A couple weeks ago, our Network Operations team stumbled upon numerous MACs flapping on their Cisco switches. We began investigating where these MACs were in the data center as every switch stack in every row was seeing this issue. An example of what we saw is listed below:
|10/24/2012 2:27:19 PM||appsw01-c8-gis-omaedc||Warning||1622524: . Host 0021.5add.383d in vlan 700 is flapping between port Po9 and port Po8|
|10/24/2012 2:27:19 PM||appsw01-c8-gis-omaedc||Warning||1622523: . Host 0025.b382.2561 in vlan 707 is flapping between port Po37 and port Po36|
|10/24/2012 2:27:19 PM||appsw01-c8-gis-omaedc||Warning||1622520: . Host 0025.b382.2561 in vlan 425 is flapping between port Po37 and port Po36|
|10/24/2012 2:27:19 PM||appsw01-c8-gis-omaedc||Warning||1622522: . Host 0025.b382.2561 in vlan 703 is flapping between port Po37 and port Po36|
|10/24/2012 2:27:19 PM||appsw01-c8-gis-omaedc||Warning||1622521: . Host 0025.b382.2561 in vlan 450 is flapping between port Po37 and port Po36|
After digging, we found that it was the stacking link MAC address on our Virtual Connect modules in our HP c7000 enclosures. Next, I had to determine if it was from every enclosure, 29 total, or only certain enclosures that had something in common. An email was sent to our HP Account Support Manager about the issue and if he had any prior experience. He mentioned he has seen instances relating to ESX servers, NIC drivers, or LLDP packets not handled correctly.

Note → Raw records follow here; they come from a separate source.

-- ==== Sys2Proof/WellFormed.lean ====
section
/-!
DEFINITION. Which instructions a request can carry (30_encoding.md R61, R63, R72): the operand widths of
the formats, and for a command-code row a validated frame with that command code.
-/

namespace Sys2Proof

open Machine

/-- A count the request format can carry, 0 to 65535 (R61). -/
def countFits (b : Bytes) : Bool := decide (b.length < 65536)

/-- `op` is reserved: 00 or 08 to FF (R63). -/
def opReserved (op : Byte) : Bool := op.toNat == 0 || decide (8 ≤ op.toNat)

/-- The frame fits the request, validates, and dispatches on the code `cmd` (R72, R132). -/
def frameHasCode (cmd : Nat) (f : Bytes) : Bool :=
  countFits f && validate f == .valid && frameCode f == cmd

/-- The frame fits the request, validates, and carries an unassigned code (R73). -/
def frameUnassigned (f : Bytes) : Bool :=
  countFits f && validate f == .valid && dispatchKind (frameCode f) == .unknown

/-- A DECODE operand pair that is decoded no further: its phase count is none, or its frame does not
validate. A pair with a legal phase count and a valid frame is its command code's instruction. -/
def decodeStops (ph : Byte) (f : Bytes) : Bool := (phasesOf ph).isNone || validate f != .valid

/-- The instructions that requests encode. -/
def Instr.wellFormed : Instr → Bool
  | .reset => true
  | .feed _ chunk => countFits chunk
  | .encode _ password _ payload => password.length == 6 && countFits payload
  | .validate data => countFits data
  | .decode ph f => countFits f && decodeStops ph f
  | .csumDec data => countFits data
  | .csumEnc data => countFits data
  | .reservedOp op _ => opReserved op
  | .loginBeacon _ f => frameHasCode 1 f
  | .loginResponse _ f => frameHasCode 2 f
  | .acStatus4 _ f => frameHasCode 4 f
  | .chargeStatus5 _ f => frameHasCode 5 f
  | .chargeStatus6 _ f => frameHasCode 6 f
  | .chargeStartAck _ f => frameHasCode 7 f
  | .chargeStopAck _ f => frameHasCode 8 f
  | .acStatus13 _ f => frameHasCode 13 f
  | .systemTime _ f => frameHasCode 257 f
  | .version _ f => frameHasCode 262 f
  | .outputAmps _ f => frameHasCode 263 f
  | .deviceName _ f => frameHasCode 264 f
  | .language _ f => frameHasCode 271 f
  | .temperatureUnit _ f => frameHasCode 274 f
  | .unknown _ f => frameUnassigned f

end Sys2Proof
end

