theorem witness_NoStepWritesTheConfiguration : ∃ t, step (machine [0x06, 0x01] none [[0x01]]) = .next t :=
  ⟨_, rfl⟩

/-- A step from a pending frame: the FEED of `f2` after its first five bytes. -/
theorem witness_StepKeepsTheInvariant :
    (machine (f2.take 5) (some 26) [encode (.feed 1 (f2.drop 5))]).inv = true ∧
      ∃ t, step (machine (f2.take 5) (some 26) [encode (.feed 1 (f2.drop 5))]) = .next t :=
  ⟨by decide +kernel, _, rfl⟩

/-- The three phases, at the ends of their ranges. -/
theorem witness_InvariantGivesPhaseAndBound : raInv [] none = true ∧ raInv [0x06, 0x01] none = true ∧
    raInv [0x06, 0x01, 0x07] none = true ∧ raInv [0x06, 0x01, 0x00, 0x05] (some 5) = true ∧
    raInv ([0x06, 0x01, 0x00, 0xFF] ++ List.replicate 250 0xAA) (some 255) = true := by decide +kernel

theorem witness_OperationsSeeOnlyTheReassemblerAndTheConfiguration :
    (machine [0x06, 0x01] none []).raBuf = (machine [0x06, 0x01] none [[0x01]]).raBuf ∧
      (machine [0x06, 0x01] none []).raLen = (machine [0x06, 0x01] none [[0x01]]).raLen ∧
      (machine [0x06, 0x01] none []).cfg = (machine [0x06, 0x01] none [[0x01]]).cfg ∧
      machine [0x06, 0x01] none [] ≠ machine [0x06, 0x01] none [[0x01]] := by decide +kernel

theorem witness_StatelessOperationsWriteOnlyTheirResponse : stateless (.decode 1 f1) = true ∧
    (machine [] none []).cfg = (machine (f2.take 5) (some 26) []).cfg := ⟨rfl, rfl⟩

theorem witness_StatelessOperationsCommute : stateless (.csumDec [0xFF]) = true := rfl

theorem witness_CsumDecIsTheSumModulo65536 : (List.replicate 65535 (0xFF : Byte)).length < 65536 := by
  rw [List.length_replicate]; omega

theorem witness_CsumEncIsTheSumModulo65535 : ([] : Bytes).length < 65536 ∧
    (List.replicate 65535 (0xFF : Byte)).length < 65536 := by
  rw [List.length_replicate]; exact ⟨by decide, by omega⟩

theorem witness_ChecksumsAgreeBelow65535 : byteSum (List.replicate 257 0xFF) < 65535 * 65536 ∧
    password.length = 6 ∧ (List.replicate 240 (0xFF : Byte)).length ≤ 240 ∧
    (List.replicate 65510 (0xFF : Byte)).length ≤ 65510 := by
  rw [List.length_replicate, List.length_replicate]; exact ⟨by decide +kernel, rfl, le_rfl, le_rfl⟩

/-- At a length byte of 0, at one below the least frame, and at the whole candidate. -/
theorem witness_HeaderCandidatePassesHeaderAndLength :
    ([0x06, 0x01, 0x00, 0x00] : Bytes).take 2 = [0x06, 0x01] ∧
      ([0x06, 0x01, 0x00, 0x00] : Bytes)[3]? = some 0 ∧ (0 : Byte).toNat ≤ 4 ∧
      f2.take 2 = [0x06, 0x01] ∧ f2[3]? = some 26 ∧ (26 : Byte).toNat ≤ f2.length := by decide

/-- V-VAL-9: a byte of each place, raised by one; V-VAL-8: byte 5 raised and byte 6 lowered, and the two ends
of the summed part after the length. -/
theorem witness_SingleByteAlterationIsDetected : validate f1 = .valid ∧ f1.length ≤ 65535 ∧
    24 < f1.length ∧ f1[0]? ≠ some 0x07 ∧ f1[1]? ≠ some 0x02 ∧ f1[2]? ≠ some 0x01 ∧ f1[3]? ≠ some 0x1A ∧
    f1[4]? ≠ some 0x01 ∧ f1[22]? ≠ some 0x7B ∧ f1[23]? ≠ some 0x10 ∧ f1[24]? ≠ some 0x03 ∧
    6 < f1.length - 4 ∧ (0x09 : Byte).toNat + (0x06 : Byte).toNat =
      (f1.getD 5 0).toNat + (f1.getD 6 0).toNat ∧
    20 < f1.length - 4 ∧ (0x01 : Byte).toNat + (0x00 : Byte).toNat =
      (f1.getD 4 0).toNat + (f1.getD 20 0).toNat := by
  decide +kernel

/-- A field that ends at the payload's end, and one byte beyond it. -/
theorem witness_FieldReadFollowsItsRule : 1 + 4 ≤ password.length ∧ 2 + 4 ≤ password.length ∧
    password.length < 3 + 4 ∧ 6 ≤ password.length ∧ password.length < 7 := by decide

theorem witness_LookupGivesEntryOrPlaceholder : ["a", "b"][1]? = some "b" ∧ ["a", "b"].length ≤ 2 ∧
    ((7, "x") : Nat × String) ∈ [(1, "w"), (7, "x")] ∧ ([(1, "w"), (7, "x")].map Prod.fst).Nodup ∧
    2 ∉ [(1, "w"), (7, "x")].map Prod.fst := by decide

/-- The fields of `f3`. -/
theorem witness_HeaderReadsEachField : (f3.drop 2).take 2 = [0x00, 0x19] ∧
    ((f3.drop 5).take 8).length = 8 ∧ ((f3.drop 13).take 6).length = 6 ∧
    ((f3.drop 19).take 2).length = 2 ∧ ((f3.drop 21).take 2).length = 2 ∧ (f3.drop 23).length = 2 := by
  decide

/-- A payload of just `ENC_MAX_PAYLOAD` bytes, and one byte more. -/
theorem witness_EncodeBuildsTheFrame :
    (List.replicate 8 (0 : Byte)).length ≤ { machine [] none [] with cfg := small }.cfg.encMaxPayload ∧
      { machine [] none [] with cfg := small }.cfg.encMaxPayload < (List.replicate 9 (0 : Byte)).length := by
  decide

/-- Both outcomes: OUTPUT_AMPS of one byte fits, LOGIN_BEACON of none does not; 230 and 240 are allowed. -/
theorem witness_EncodeThenDecodeRecoversTheOperands : password.length = 6 ∧
    (List.replicate 240 (0 : Byte)).length ≤ 240 ∧ (List.replicate 230 (0 : Byte)).length ≤ 230 ∧
    (List.replicate 240 (0 : Byte)).length ≤ (machine [] none []).cfg.encMaxPayload ∧
    payloadDecodes (machine [] none []).cfg (dispatchKind 263) 1 = true ∧
    payloadDecodes (machine [] none []).cfg (dispatchKind 3) 0 = true ∧
    payloadDecodes (machine [] none []).cfg (dispatchKind 1) 0 = false ∧
    payloadDecodes (machine [] none []).cfg (dispatchKind 264) 0 = false ∧
    (machine [] none []).raBuf = [] ∧ (machine [] none []).raLen = none ∧
    f2.length ≤ (machine [] none []).cfg.chunkMax := by decide +kernel

theorem witness_ReservedOpIsRejected : (0x00 : Byte).toNat = 0 ∧ 8 ≤ (0x08 : Byte).toNat ∧
    8 ≤ (0xFF : Byte).toNat := by decide

theorem witness_FeedIsRejectedOrRuns : (2 : Byte).toNat ≠ 1 ∧ (2 : Byte).toNat ≠ 3 ∧ (1 : Byte).toNat = 1 ∧
    (3 : Byte).toNat = 3 ∧ small.chunkMax < (List.replicate 65 (0 : Byte)).length ∧
    (List.replicate 64 (0 : Byte)).length ≤ small.chunkMax := by decide

/-- Two and three bytes; and four bytes, one below the declared length. -/
theorem witness_HeaderDeliveryStartsAFrame :
    ([0x06, 0x01] : Bytes).take 2 = [0x06, 0x01] ∧ ([0x06, 0x01] : Bytes).length < 4 ∧
      ([0x06, 0x01, 0x00] : Bytes).take 2 = [0x06, 0x01] ∧ ([0x06, 0x01, 0x00] : Bytes).length < 4 ∧
      ([0x06, 0x01, 0x00, 0x05] : Bytes).length ≤ (machine [] none []).cfg.chunkMax ∧
      ([0x06, 0x01, 0x00, 0x05] : Bytes).take 2 = [0x06, 0x01] ∧
      ([0x06, 0x01, 0x00, 0x05] : Bytes)[3]? = some 0x05 ∧
      ([0x06, 0x01, 0x00, 0x05] : Bytes).length < (0x05 : Byte).toNat := by decide

/-- With no length known; and with one known, the delivery that leaves the frame one byte short. -/
theorem witness_ContinuationExtendsTheFrame : (f2.take 25).drop 5 ≠ [] ∧
    ((f2.take 25).drop 5).length ≤ (machine [] none []).cfg.chunkMax ∧
    ((f2.take 25).drop 5).take 2 ≠ [0x06, 0x01] ∧ (machine [0x06, 0x01] none []).raLen = none ∧
    (machine (f2.take 5) (some 26) []).raLen = some 26 ∧
    ((machine (f2.take 5) (some 26) []).raBuf ++ (f2.take 25).drop 5).length < 26 := by decide

theorem witness_ZeroLengthHeaderIsDiscarded :
    ([0x06, 0x01, 0x00, 0x00] : Bytes).length ≤ (machine [] none []).cfg.chunkMax ∧
      ([0x06, 0x01, 0x00, 0x00] : Bytes).take 2 = [0x06, 0x01] ∧
      ([0x06, 0x01, 0x00, 0x00] : Bytes)[3]? = some 0 := by decide

/-- A header delivery of exactly the declared length; one whose length byte is 1 (V-RA-15); and a
continuation that completes a pending frame. -/
theorem witness_CompleteFrameIsCutAndTheRestReentered :
    raInv (machine [] none []).raBuf (machine [] none []).raLen = true ∧ f2 ≠ [] ∧
      f2.length ≤ (machine [] none []).cfg.chunkMax ∧
      (f2.take 2 = [0x06, 0x01] ∧ f2[3]?.map BitVec.toNat = some 26 ∧ 26 ≤ f2.length) ∧
      (([0x06, 0x01, 0x00, 0x01, 0x09, 0x09] : Bytes).take 2 = [0x06, 0x01] ∧
        ([0x06, 0x01, 0x00, 0x01, 0x09, 0x09] : Bytes)[3]?.map BitVec.toNat = some 1) ∧
      raInv (machine (f2.take 5) (some 26) []).raBuf (machine (f2.take 5) (some 26) []).raLen = true ∧
      (f2.drop 5).take 2 ≠ [0x06, 0x01] ∧ (machine (f2.take 5) (some 26) []).raLen = some 26 ∧
      26 ≤ ((machine (f2.take 5) (some 26) []).raBuf ++ f2.drop 5).length := by decide

theorem witness_FeedEmitsAtMostOneEventPerByte :
    raInv (machine (f2.take 5) (some 26) []).raBuf (machine (f2.take 5) (some 26) []).raLen = true ∧
      (f2.drop 5).length ≤ (machine (f2.take 5) (some 26) []).cfg.chunkMax := by decide

/-- What DECODE answers, from the event of its candidate. -/
theorem test_decode_answers {f : Bytes} {e : Event} (inbox : List Bytes)
    (h : process Config.excfg .one f = e) :
    exec (.decode (phasesByte .one) f) (machine [] none inbox) =
      .next { machine [] none inbox with responses := (machine [] none inbox).responses ++
        [{ status := .ok, events := [e], value := none }] } := by
  subst h; rfl

/-- (a) `f2` in pieces of 4, 0 and 22 bytes; (b) `f2` in pieces of 2 and 24 bytes, and of 3 and 23. The
machine is idle, its inbox holds the FEEDs of the pieces, and DECODE of `f2` answers a FRAME. -/
theorem witness_SplitFrameIsReassembledOnce :
    (∀ x ∈ [(f2.take 4, [[], f2.drop 4]), (f2.take 2, [f2.drop 2]), (f2.take 3, [f2.drop 3])],
      x.1 ++ x.2.flatten = f2 ∧ (x.1 ++ x.2.flatten).length ≤ 255 ∧
        (∀ piece ∈ x.1 :: x.2, piece.length ≤ Config.excfg.chunkMax) ∧
        (∀ piece ∈ x.2, piece.take 2 ≠ [0x06, 0x01]) ∧
        (4 ≤ x.1.length ∨ ((x.1.length = 2 ∨ x.1.length = 3) ∧ x.2.length = 1))) ∧
    ∀ inbox, (machine [] none inbox).raBuf = [] ∧ (machine [] none inbox).raLen = none ∧
      (machine [] none inbox).inbox = inbox ∧
      exec (.decode (phasesByte .one) f2) (machine [] none inbox) =
        .next { machine [] none inbox with responses := (machine [] none inbox).responses ++
          [{ status := .ok, events := [.frame .outputAmps (header f2) (.outputAmps 16)],
             value := none }] } :=
  ⟨by decide +kernel, fun inbox => ⟨rfl, rfl, rfl, test_decode_answers inbox (by decide +kernel)⟩⟩

/-- `f3` and `f2` (V-RA-8). -/
theorem witness_CoalescedFramesAreEmittedInOrder :
    (machine [] none []).raBuf = [] ∧ (machine [] none []).raLen = none ∧ f3.length ≤ 255 ∧
      f2.length ≤ 255 ∧ (f3 ++ f2).length ≤ (machine [] none []).cfg.chunkMax ∧
      exec (.decode (phasesByte .one) f3) (machine [] none []) =
        .next { machine [] none [] with responses := (machine [] none []).responses ++
          [{ status := .ok, events := [.frame .unknown (header f3) .unknown], value := none }] } ∧
      exec (.decode (phasesByte .one) f2) (machine [] none []) =
        .next { machine [] none [] with responses := (machine [] none []).responses ++
          [{ status := .ok, events := [.frame .outputAmps (header f2) (.outputAmps 16)],
             value := none }] } :=
  ⟨rfl, rfl, by decide, by decide, by decide, test_decode_answers [] (by decide +kernel),
    test_decode_answers [] (by decide +kernel)⟩

theorem witness_DecodeDropsAnInvalidCandidate : (1 : Byte).toNat = 1 ∧ (3 : Byte).toNat = 3 ∧
    validate (f1.take 24) = .drop .short ∧ validate fBad = .drop .checksum ∧ (2 : Byte).toNat ≠ 1 ∧
    (2 : Byte).toNat ≠ 3 := by decide +kernel

theorem witness_DecodeOfAValidFrameIsItsKind : validate f1 = .valid ∧ validate fLogin = .valid := by
  decide +kernel

/-- `f2` holds its field and `f1` does not hold the login fields. -/
theorem witness_DecodeErrorExactlyWhenAFieldDoesNotFit :
    validate f2 = .valid ∧
      payloadDecodes Config.excfg (dispatchKind (frameCode f2)) (f2.length - 25) = true ∧
      validate f1 = .valid ∧
      payloadDecodes Config.excfg (dispatchKind (frameCode f1)) (f1.length - 25) = false := by decide +kernel
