-- ==== Sys2Proof/Word.lean ====
section
/-! DEFINITION. The word types of the machine (00_scope R9, R10): registers, addresses, the instruction word and the
FSL word are 32 bits; a byte is 8 bits. Ordinary numbering is used throughout: the source's bit number i of a 32-bit
word is bit 31 - i here (R10). -/

namespace Sys2Proof

/-- A 32-bit vector: register value, address or instruction word (R9). -/
abbrev Word := BitVec 32

/-- The addressable unit (20_memory R60). -/
abbrev Byte := BitVec 8

/-- A register number, the 5-bit field of an instruction (30_encoding R101, R106). -/
abbrev RegNum := BitVec 5

/-- The 16-bit immediate field of a Type B instruction (30_encoding R102). -/
abbrev Imm16 := BitVec 16

/-- An FSL channel number, the 3-bit field of R112. -/
abbrev Channel := BitVec 3

end Sys2Proof
end

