-- ==== Sys2Proof/Machine/Assoc.lean ====
section
/-! DEFINITION. Sparse data by key: lists of (key, value) pairs with keys strictly rising. Memory, the cache lines and the
record of stored words are kept in this form. -/

namespace Sys2Proof.Machine

/-- The value listed at a key. -/
def Assoc.find {α : Type} (m : List (Nat × α)) (k : Nat) : Option α :=
  match m with
  | [] => none
  | (j, v) :: t => if k = j then some v else Assoc.find t k

/-- List a value at a key, in place. -/
def Assoc.put {α : Type} (m : List (Nat × α)) (k : Nat) (v : α) : List (Nat × α) :=
  match m with
  | [] => [(k, v)]
  | (j, w) :: t =>
    if k < j then (k, v) :: (j, w) :: t
    else if k = j then (k, v) :: t
    else (j, w) :: Assoc.put t k v

/-- Remove the entry at a key. -/
def Assoc.drop {α : Type} (m : List (Nat × α)) (k : Nat) : List (Nat × α) :=
  match m with
  | [] => []
  | (j, w) :: t => if k = j then t else (j, w) :: Assoc.drop t k

/-- Keys strictly rising, every one of them below a bound and every entry acceptable: the canonical form. -/
def Assoc.wf {α : Type} (bound : Nat) (ok : Nat → α → Bool) (m : List (Nat × α)) : Bool :=
  decide (m.Pairwise (fun x y => x.1 < y.1)) && m.all (fun e => decide (e.1 < bound) && ok e.1 e.2)

/-- Storage by byte address (20_memory R60). -/
abbrev Memory := List Host.Cell

/-- The byte at an address. An address that is not listed reads 0: DESIGN CHOICE, unsafe (log 4); the spec makes initial
contents the platform's (70 R454). -/
def Memory.read (m : Memory) (a : Nat) : Byte := (Assoc.find m a).getD 0#8

/-- Write one byte, keeping the canonical form: a byte that reads like an unlisted one is not listed. -/
def Memory.write (m : Memory) (a : Nat) (b : Byte) : Memory :=
  if b = 0#8 then Assoc.drop m a else Assoc.put m a b

/-- The canonical form: addresses strictly rising and below 2^32, no entry equal to what an unlisted address reads. -/
def Memory.wf (m : Memory) : Bool := Assoc.wf (2 ^ 32) (fun _ (b : Byte) => b != 0#8) m

/-- The word at an address, most significant byte first (20_memory R62, R70). -/
def Memory.readWord (m : Memory) (a : Nat) : Word :=
  wordOfBytes (m.read a) (m.read (a + 1)) (m.read (a + 2)) (m.read (a + 3))

/-- Access sizes (20_memory R60, R73). -/
inductive Size where
  | byte
  | half
  | word
  deriving DecidableEq, Repr

/-- The n of `MemRead` and `MemWrite`. -/
def Size.bytes (n : Size) : Nat :=
  match n with
  | .byte => 1
  | .half => 2
  | .word => 4

/-- `MemRead` of storage (20_memory R70), zero-extended to 32 bits (43 R280). -/
def Memory.readSize (m : Memory) (n : Size) (a : Nat) : Word :=
  match n with
  | .byte => wordOfBytes 0#8 0#8 0#8 (m.read a)
  | .half => wordOfBytes 0#8 0#8 (m.read a) (m.read (a + 1))
  | .word => m.readWord a

/-- `MemWrite` of storage (20_memory R71): the low 8n bits of v, most significant byte at the lowest address. -/
def Memory.writeSize (m : Memory) (n : Size) (a : Nat) (v : Word) : Memory :=
  match n with
  | .byte => m.write a (byteOfWord v 3)
  | .half => (m.write a (byteOfWord v 2)).write (a + 1) (byteOfWord v 3)
  | .word =>
    (((m.write a (byteOfWord v 0)).write (a + 1) (byteOfWord v 1)).write (a + 2) (byteOfWord v 2)).write (a + 3)
      (byteOfWord v 3)

end Sys2Proof.Machine
end

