-- ==== Sys2Proof/Machine/Step.lean ====
section
/-! DEFINITION. The step function and the placement of one instruction for it. -/

namespace Sys2Proof.Machine

/-- One step (60_exceptions R405). -/
def step (s : State) : Host.Outcome State Fault Refusal := s.cycle

/-- The state with the instruction whose bits are `w` where the next step fetches (log 5). -/
def State.withFetchWord (s : State) (nbits w : Nat) : State := s.placeWord (BitVec.ofNat 32 (w % 2 ^ nbits))

end Sys2Proof.Machine
end

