/-! ### setFslError -/

@[simp] theorem State.setFslError_cfg (b : Bool) : (s.setFslError b).cfg = s.cfg := rfl
@[simp] theorem State.setFslError_gpr (b : Bool) : (s.setFslError b).gpr = s.gpr := rfl
@[simp] theorem State.setFslError_pc (b : Bool) : (s.setFslError b).pc = s.pc := rfl
@[simp] theorem State.setFslError_msr (b : Bool) : (s.setFslError b).msr = { s.msr with fsl := b } := rfl
@[simp] theorem State.setFslError_imm (b : Bool) : (s.setFslError b).imm = s.imm := rfl
@[simp] theorem State.setFslError_ds (b : Bool) : (s.setFslError b).ds = s.ds := rfl
@[simp] theorem State.setFslError_window (b : Bool) : (s.setFslError b).window = s.window := rfl
@[simp] theorem State.setFslError_rst (b : Bool) : (s.setFslError b).rst = s.rst := rfl
@[simp] theorem State.setFslError_nm (b : Bool) : (s.setFslError b).nm = s.nm := rfl
@[simp] theorem State.setFslError_brk (b : Bool) : (s.setFslError b).brk = s.brk := rfl
@[simp] theorem State.setFslError_exc (b : Bool) : (s.setFslError b).exc = s.exc := rfl
@[simp] theorem State.setFslError_intPin (b : Bool) : (s.setFslError b).intPin = s.intPin := rfl
@[simp] theorem State.setFslError_intLatch (b : Bool) : (s.setFslError b).intLatch = s.intLatch := rfl
@[simp] theorem State.setFslError_stopped (b : Bool) : (s.setFslError b).stopped = s.stopped := rfl
@[simp] theorem State.setFslError_mem (b : Bool) : (s.setFslError b).mem = s.mem := rfl
@[simp] theorem State.setFslError_imem (b : Bool) : (s.setFslError b).imem = s.imem := rfl
@[simp] theorem State.setFslError_icache (b : Bool) : (s.setFslError b).icache = s.icache := rfl
@[simp] theorem State.setFslError_dcache (b : Bool) : (s.setFslError b).dcache = s.dcache := rfl
@[simp] theorem State.setFslError_inQ (b : Bool) : (s.setFslError b).inQ = s.inQ := rfl
@[simp] theorem State.setFslError_outQ (b : Bool) : (s.setFslError b).outQ = s.outQ := rfl
@[simp] theorem State.setFslError_devLog (b : Bool) : (s.setFslError b).devLog = s.devLog := rfl
@[simp] theorem State.setFslError_busLocked (b : Bool) : (s.setFslError b).busLocked = s.busLocked := rfl
@[simp] theorem State.setFslError_stored (b : Bool) : (s.setFslError b).stored = s.stored := rfl
@[simp] theorem State.setFslError_icount (b : Bool) : (s.setFslError b).icount = s.icount := rfl
@[simp] theorem State.setFslError_lastTaken (b : Bool) : (s.setFslError b).lastTaken = s.lastTaken := rfl
@[simp] theorem State.setFslError_draws (b : Bool) : (s.setFslError b).draws = s.draws := rfl
@[simp] theorem State.setFslError_reg (b : Bool) (k : RegNum) : (s.setFslError b).reg k = s.reg k := by simp [State.reg]

/-! ### setBIP -/

@[simp] theorem State.setBIP_cfg : s.setBIP.cfg = s.cfg := rfl
@[simp] theorem State.setBIP_gpr : s.setBIP.gpr = s.gpr := rfl
@[simp] theorem State.setBIP_pc : s.setBIP.pc = s.pc := rfl
@[simp] theorem State.setBIP_msr : s.setBIP.msr = { s.msr with bip := true } := rfl
@[simp] theorem State.setBIP_imm : s.setBIP.imm = s.imm := rfl
@[simp] theorem State.setBIP_ds : s.setBIP.ds = s.ds := rfl
@[simp] theorem State.setBIP_window : s.setBIP.window = s.window := rfl
@[simp] theorem State.setBIP_rst : s.setBIP.rst = s.rst := rfl
@[simp] theorem State.setBIP_nm : s.setBIP.nm = s.nm := rfl
@[simp] theorem State.setBIP_brk : s.setBIP.brk = s.brk := rfl
@[simp] theorem State.setBIP_exc : s.setBIP.exc = s.exc := rfl
@[simp] theorem State.setBIP_intPin : s.setBIP.intPin = s.intPin := rfl
@[simp] theorem State.setBIP_intLatch : s.setBIP.intLatch = s.intLatch := rfl
@[simp] theorem State.setBIP_stopped : s.setBIP.stopped = s.stopped := rfl
@[simp] theorem State.setBIP_mem : s.setBIP.mem = s.mem := rfl
@[simp] theorem State.setBIP_imem : s.setBIP.imem = s.imem := rfl
@[simp] theorem State.setBIP_icache : s.setBIP.icache = s.icache := rfl
@[simp] theorem State.setBIP_dcache : s.setBIP.dcache = s.dcache := rfl
@[simp] theorem State.setBIP_inQ : s.setBIP.inQ = s.inQ := rfl
@[simp] theorem State.setBIP_outQ : s.setBIP.outQ = s.outQ := rfl
@[simp] theorem State.setBIP_devLog : s.setBIP.devLog = s.devLog := rfl
@[simp] theorem State.setBIP_busLocked : s.setBIP.busLocked = s.busLocked := rfl
@[simp] theorem State.setBIP_stored : s.setBIP.stored = s.stored := rfl
@[simp] theorem State.setBIP_icount : s.setBIP.icount = s.icount := rfl
@[simp] theorem State.setBIP_lastTaken : s.setBIP.lastTaken = s.lastTaken := rfl
@[simp] theorem State.setBIP_draws : s.setBIP.draws = s.draws := rfl
@[simp] theorem State.setBIP_reg (k : RegNum) : s.setBIP.reg k = s.reg k := by simp [State.reg]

Through our investigation, enclosures without ESX servers were causing this issue. We doubted the NIC driver issue, since it was the stacking link. Our network team went down the LLDP route initially but it resulted in no change. We called HP support to go further and one of the engineers provided the following customer advisory. The description matched our issues as the one thing we noticed was that the enclosures with VC 3.15 (we are on our last month of VC upgrades to 3.60, just in time to start upgrades to 3.70!) were not causing the issues. The advisory indicates the Network Loop Protection setting was put into place in version 3.51 and affects later versions. The NLP frame being transmitted every five seconds was aligned with what we saw in the logs as well.
HP support could not comment on whether any pings would be lost when the setting was disabled. The description is a bit vague on that question but they, along with our Account Support Manager said it shouldn’t but they didn’t have first hand knowledge as to if it would cause any network disruption during the disable process. We scheduled a change time late at night.
Good news followed immediately. As soon as I applied the change, no pings were lost and our switch logs began clearing up. Days later, there is still no flapping seen and our switch CPU usage has dropped to normal levels. Unfortunately, it doesn’t look like this issue is in the fixes under VC 3.70.